Маршрут «царевича Дмитрия» от Кром дальше лежал на Орел, Крапивну, Тулу и Серпухов[194]. В Орле стал очевидным начавшийся лавинообразный переход жителей близлежащих украинных городов, членов Боярской думы и Государева двора, других служилых людей на сторону самозванца. Князь Василий Васильевич Голицын, сначала, из предосторожности, приказал связать себя под Кромами, а потом, отправив брата в Путивль с тысячным отрядом, стал дожидаться вестей от него. Известия оказались самыми благоприятными и князь Василий Голицын, наконец-то, мог вкусить подобающие значению его рода почести. Ко времени прихода в Орел окружение царевича Дмитрия (уберем с этого момента кавычки) стало выглядеть уже как полновесное правительство. В него, кроме Голицыных, вошли бояре Михаил Глебович Салтыков и Петр Федорович Басманов, пришедшие к Дмитрию «в дорозе» со своими отрядами по двести человек. Примкнул к антигодуновскому движению и близкий к Романовым воевода Федор Иванович Шереметев[195].

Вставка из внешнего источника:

-- ==== Sys2Proof/Laws/Cycle.lean ====
section
/-! SUPPORT. What a step can do: one inversion lemma for the whole machine, and one for the engine's cycle. -/

namespace Sys2Proof.Machine

/-- In a live status a step is the next agent's turn. -/
theorem step_of_live {s : State} (h : s.status.live = true) :
    step s = takeTurn (nextTurn s) (s.setSched s.sched.tail) := by
  unfold step systemStep
  cases hs : s.status <;> simp_all [Status.live]

/-- A step that answers a next state is a turn in a live status. -/
theorem step_next {s t : State} (h : step s = .next t) :
    s.status.live = true ∧ takeTurn (nextTurn s) (s.setSched s.sched.tail) = .next t := by
  cases hs : s.status <;> simp_all [step, systemStep, Status.live]

/-- Everything a cycle can do (R120): the shutdown, the two faults before execute, or one operation. -/
theorem cycle_cases (s : State) :
    (s.shut = true ∧ cycle s = .next (s.setStatus .halted)) ∨
    (s.shut = false ∧ fetch s = none ∧ cycle s = raiseFault (drain s) .fetchOutOfRange s.pc.toNat) ∨
    (∃ w u, s.shut = false ∧ fetch s = some w ∧ decode w = .unknownOpcode u ∧
      cycle s = raiseFault (drain s) .unknownOpcode u.toNat) ∨
    (∃ w i, s.shut = false ∧ fetch s = some w ∧ decode w = .op i ∧ cycle s = exec i (drain s)) := by
  have hf : fetch (drain s) = fetch s := rfl
  by_cases hs : s.shut = true
  · exact .inl ⟨hs, by simp [cycle, hs]⟩
  · have hs : s.shut = false := by simpa using hs
    cases h1 : fetch s with
    | none => exact .inr (.inl ⟨hs, rfl, by simp [cycle, hs, fetchExecute, hf, h1]⟩)
    | some w =>
      cases h2 : decode w with
      | unknownOpcode u =>
        exact .inr (.inr (.inl ⟨w, u, hs, rfl, h2, by simp [cycle, hs, fetchExecute, hf, h1, h2]⟩))
      | op i => exact .inr (.inr (.inr ⟨w, i, hs, rfl, h2, by simp [cycle, hs, fetchExecute, hf, h1, h2]⟩))

/-! ### The wait step (R276, R277): shutdown, nothing queued, a release, a press -/

theorem waitStep_shutdown {x : Reg} {s : State} (h : s.shut = true) : waitStep x s = s.setStatus .halted := by
  simp [waitStep, h]

theorem waitStep_held {x : Reg} {s : State} (h : s.shut = false) (hq : s.kq = []) : waitStep x s = s := by
  simp [waitStep, h, hq]

theorem waitStep_release {x : Reg} {s : State} {k : Key} {rest : List KeyEvent} (h : s.shut = false)
    (hq : s.kq = ⟨k, .released⟩ :: rest) : waitStep x s = (s.setKeys (s.keys.set k.val false)).setKq rest := by
  simp only [waitStep, h, hq]
  rfl

theorem waitStep_press {x : Reg} {s : State} {k : Key} {rest : List KeyEvent} (h : s.shut = false)
    (hq : s.kq = ⟨k, .pressed⟩ :: rest) :
    waitStep x s = ((((s.setKeys (s.keys.set k.val true)).setKq rest).writeV x (BitVec.ofNat 8 k.val)).setPc
      (s.pc + 2#16)).setStatus .running := by
  simp only [waitStep, h, hq]
  rfl

/-- The fetch reads the two bytes at pc, up to 0xFFE (R53). -/
theorem fetch_eq_none_iff {s : State} : fetch s = none ↔ 0xFFE < s.pc.toNat := by
  unfold fetch
  split <;> simp <;> omega

theorem fetch_eq_some {s : State} (h : s.pc.toNat ≤ 0xFFE) :
    fetch s = some (wordOfBytes (s.mem.read s.pc.toNat) (s.mem.read (s.pc.toNat + 1))) := by
  unfold fetch
  rw [if_neg (by omega)]

end Sys2Proof.Machine
end

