-- ==== Sys2Proof/Laws/Decode.lean ====
section
/-! SUPPORT. The fields of the words the encoder builds, and the byte order. -/

namespace Sys2Proof

theorem toNat_encodeA {op : Nat} (nnn : Addr12) (h : op < 16) : (encodeA op nnn).toNat = op * 4096 + nnn.toNat := by
  have := nnn.isLt
  simp only [encodeA, BitVec.toNat_ofNat]; omega

theorem toNat_encodeXKK {op : Nat} (x : Reg) (kk : Byte) (h : op < 16) :
    (encodeXKK op x kk).toNat = op * 4096 + x.val * 256 + kk.toNat := by
  have := x.isLt; have := kk.isLt
  simp only [encodeXKK, BitVec.toNat_ofNat]; omega

theorem toNat_encodeXYN {op : Nat} (x y : Reg) (n : Fin 16) (h : op < 16) :
    (encodeXYN op x y n).toNat = op * 4096 + x.val * 256 + y.val * 16 + n.val := by
  have := x.isLt; have := y.isLt; have := n.isLt
  simp only [encodeXYN, BitVec.toNat_ofNat]; omega

section
variable {op : Nat} (h : op < 16)
include h

theorem opField_encodeA (nnn : Addr12) : opField (encodeA op nnn) = op := by
  have := nnn.isLt
  simp only [opField, bits, toNat_encodeA nnn h]; omega

theorem nnnField_encodeA (nnn : Addr12) : nnnField (encodeA op nnn) = nnn := by
  have := nnn.isLt
  apply BitVec.eq_of_toNat_eq
  simp only [nnnField, bits, toNat_encodeA nnn h, BitVec.toNat_ofNat]; omega

theorem opField_encodeXKK (x : Reg) (kk : Byte) : opField (encodeXKK op x kk) = op := by
  have := x.isLt; have := kk.isLt
  simp only [opField, bits, toNat_encodeXKK x kk h]; omega

theorem xField_encodeXKK (x : Reg) (kk : Byte) : xField (encodeXKK op x kk) = x := by
  have := x.isLt; have := kk.isLt
  apply Fin.ext
  simp only [xField, bits, toNat_encodeXKK x kk h]; omega

theorem kkField_encodeXKK (x : Reg) (kk : Byte) : kkField (encodeXKK op x kk) = kk := by
  have := x.isLt; have := kk.isLt
  apply BitVec.eq_of_toNat_eq
  simp only [kkField, bits, toNat_encodeXKK x kk h, BitVec.toNat_ofNat]; omega

theorem opField_encodeXYN (x y : Reg) (n : Fin 16) : opField (encodeXYN op x y n) = op := by
  have := x.isLt; have := y.isLt; have := n.isLt
  simp only [opField, bits, toNat_encodeXYN x y n h]; omega

theorem xField_encodeXYN (x y : Reg) (n : Fin 16) : xField (encodeXYN op x y n) = x := by
  have := x.isLt; have := y.isLt; have := n.isLt
  apply Fin.ext
  simp only [xField, bits, toNat_encodeXYN x y n h]; omega

theorem yField_encodeXYN (x y : Reg) (n : Fin 16) : yField (encodeXYN op x y n) = y := by
  have := x.isLt; have := y.isLt; have := n.isLt
  apply Fin.ext
  simp only [yField, bits, toNat_encodeXYN x y n h]; omega

theorem nField_encodeXYN (x y : Reg) (n : Fin 16) : nField (encodeXYN op x y n) = n := by
  have := x.isLt; have := y.isLt; have := n.isLt
  apply Fin.ext
  simp only [nField, bits, toNat_encodeXYN x y n h]; omega

end

/-- A word is its op, x, y and n nibbles (R81). -/
theorem toNat_eq_nibbles (w : Word) :
    w.toNat = opField w * 4096 + (xField w).val * 256 + (yField w).val * 16 + (nField w).val := by
  have := w.isLt
  simp only [opField, xField, yField, nField, bits]; omega

/-- A word is its op, x and kk fields (R81). -/
theorem toNat_eq_op_x_kk (w : Word) : w.toNat = opField w * 4096 + (xField w).val * 256 + (kkField w).toNat := by
  have := w.isLt
  simp only [opField, xField, kkField, bits, BitVec.toNat_ofNat]; omega

/-- A word is its op and nnn fields (R81). -/
theorem toNat_eq_op_nnn (w : Word) : w.toNat = opField w * 4096 + (nnnField w).toNat := by
  have := w.isLt
  simp only [opField, nnnField, bits, BitVec.toNat_ofNat]; omega

theorem opField_lt (w : Word) : opField w < 16 := Nat.mod_lt _ (by decide)

/-- The two bytes of a word, put together again, are the word (R52). -/
theorem wordOfBytes_bytesOfWord (w : Word) :
    wordOfBytes (BitVec.ofNat 8 (bits w 15 8)) (BitVec.ofNat 8 (bits w 7 0)) = w := by
  have := w.isLt
  apply BitVec.eq_of_toNat_eq
  simp only [wordOfBytes, bits, BitVec.toNat_ofNat]; omega

/-- The decoder reads a laid-out word as that word, and leaves the bytes after it. -/
theorem decodeBytes_bytesOfWord (w : Word) (rest : List Byte) :
    decodeBytes (bytesOfWord w ++ rest) = some (decode w, rest) := by
  simp [bytesOfWord, decodeBytes, wordOfBytes_bytesOfWord]

end Sys2Proof
end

Пока самозванец шел походом к Москве, в столице происходили заметные перемены. Всем, начиная от главы Боярской думы князя Федора Ивановича Мстиславского и кончая последним «черным мужиком», нужно было сделать выбор, кому дальше служить. Настроение людей нельзя было определить однозначно, были и обиженные Годуновыми, были и те, кто видел в них единственных благодетелей. Интересно, что сторонним польско-литовским наблюдателям царь Борис Годунов казался тираном для своих бояр и шляхты, и — милостивым правителем для крестьян, которые добром вспоминали его и несколько лет спустя после смерти: «мужиком чорным за Борыса взвыши прежних господаров добро было, и они ему прамили; а иншые многие в порубежных и в ыншых многих городах и волостях и теперь Борыса жалуют. А тяжело было за Борыса бояром, шляхте; тые потому ему самому, жене и детем его прамити не хотели». Послы Речи Посполитой Станислав Витовский и князь Ян Соколинский имели основание проговорить в 1608 году то, в чем не хотели или боялись признаться сами себе жители Московского государства: «а именно, тыранства Борисового не могучи и не хотечи долже зносить и терпеть, болши вжо тому Дмитру, ани ж самому Борису прамили»[196].
Царице Марии Григорьевне и царю Федору Борисовичу оставалось только наблюдать это нарастающее изменение настроений. Москва оказалась незащищенной не только от войска самозванца, но и от агитации его тайных и явных сторонников. Даже опираясь на оставшееся верным Годуновым стрелецкое войско, все что смогли тогда — остановили движение передовых отрядов царевича Дмитрия у Серпухова. Перелом произошел во время известных событий в Москве 1 июня 1605 года, когда Гаврила Григорьевич Пушкин и Наум Михайлович Плещеев привезли, как написали в разрядах, «смутную грамоту» самозванца. Ее текст сохранился и был целиком включен в состав «Иного сказания» для последующего обличения «Расстриги». Однако в условиях похода «прирожденного» царевича к Москве, появление грамоты оказалось тем сигналом, которого ждали многие, чтобы снова «мир» вступил в свои бунташные права в Московском государстве.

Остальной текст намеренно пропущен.